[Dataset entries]

-- ==== Sys2Proof/Syntax.lean ====
section
/-! DEFINITION. The 35 instructions of spec/opcode_table.json, one constructor per row in the table's order
(spec/30_encoding.md rule R75). `x` and `y` are register numbers, `nn` an 8-bit and `nnn` a 12-bit constant, `n` the row
count of a sprite (R71, R73). -/

namespace Sys2Proof

/-- An instruction of the engine (R75). An Unknown word (R76) is no instruction: the decoder rejects it by name. -/
inductive Instr where
  /-- 00E0 CLS (R191). -/
  | cls
  /-- 00EE RET (R112). -/
  | ret
  /-- 0NNN SYS, every class-0 word but 00E0 and 00EE (R111). -/
  | sys (nnn : Addr12)
  /-- 1NNN JP (R113). -/
  | jp (nnn : Addr12)
  /-- 2NNN CALL (R114). -/
  | call (nnn : Addr12)
  /-- 3XNN SE (R115). -/
  | seImm (x : Reg) (nn : Byte)
  /-- 4XNN SNE (R116). -/
  | sneImm (x : Reg) (nn : Byte)
  /-- 5XY0 SE (R117). -/
  | seReg (x y : Reg)
  /-- 6XNN LD (R141). -/
  | ldImm (x : Reg) (nn : Byte)
  /-- 7XNN ADD (R142). -/
  | addImm (x : Reg) (nn : Byte)
  /-- 8XY0 LD (R143). -/
  | ldReg (x y : Reg)
  /-- 8XY1 OR (R144). -/
  | orReg (x y : Reg)
  /-- 8XY2 AND (R145). -/
  | andReg (x y : Reg)
  /-- 8XY3 XOR (R146). -/
  | xorReg (x y : Reg)
  /-- 8XY4 ADD (R147). -/
  | addReg (x y : Reg)
  /-- 8XY5 SUB (R148). -/
  | subReg (x y : Reg)
  /-- 8XY6 SHR, `y` encoded and ignored (R149). -/
  | shrReg (x y : Reg)
  /-- 8XY7 SUBN (R150). -/
  | subnReg (x y : Reg)
  /-- 8XYE SHL, `y` encoded and ignored (R151). -/
  | shlReg (x y : Reg)
  /-- 9XY0 SNE (R118). -/
  | sneReg (x y : Reg)
  /-- ANNN LD (R171). -/
  | ldI (nnn : Addr12)
  /-- BNNN JP (R119). -/
  | jpV0 (nnn : Addr12)
  /-- CXNN RND (R156). -/
  | rnd (x : Reg) (nn : Byte)
  /-- DXYN DRW (R192). -/
  | drw (x y : Reg) (n : Fin 16)
  /-- EX9E SKP (R211). -/
  | skp (x : Reg)
  /-- EXA1 SKNP (R212). -/
  | sknp (x : Reg)
  /-- FX07 LD (R213). -/
  | ldVxDT (x : Reg)
  /-- FX0A LD (R214). -/
  | ldVxK (x : Reg)
  /-- FX15 LD (R215). -/
  | ldDTVx (x : Reg)
  /-- FX18 LD (R216). -/
  | ldSTVx (x : Reg)
  /-- FX1E ADD (R172). -/
  | addI (x : Reg)
  /-- FX29 LD (R173). -/
  | ldF (x : Reg)
  /-- FX33 LD (R174). -/
  | ldB (x : Reg)
  /-- FX55 LD (R175). -/
  | ldMemVx (x : Reg)
  /-- FX65 LD (R176). -/
  | ldVxMem (x : Reg)
  deriving DecidableEq, Repr

end Sys2Proof
end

Directions for this task: A bare number is all that is asked for: the count of lines above that include "spec".

Output below: 2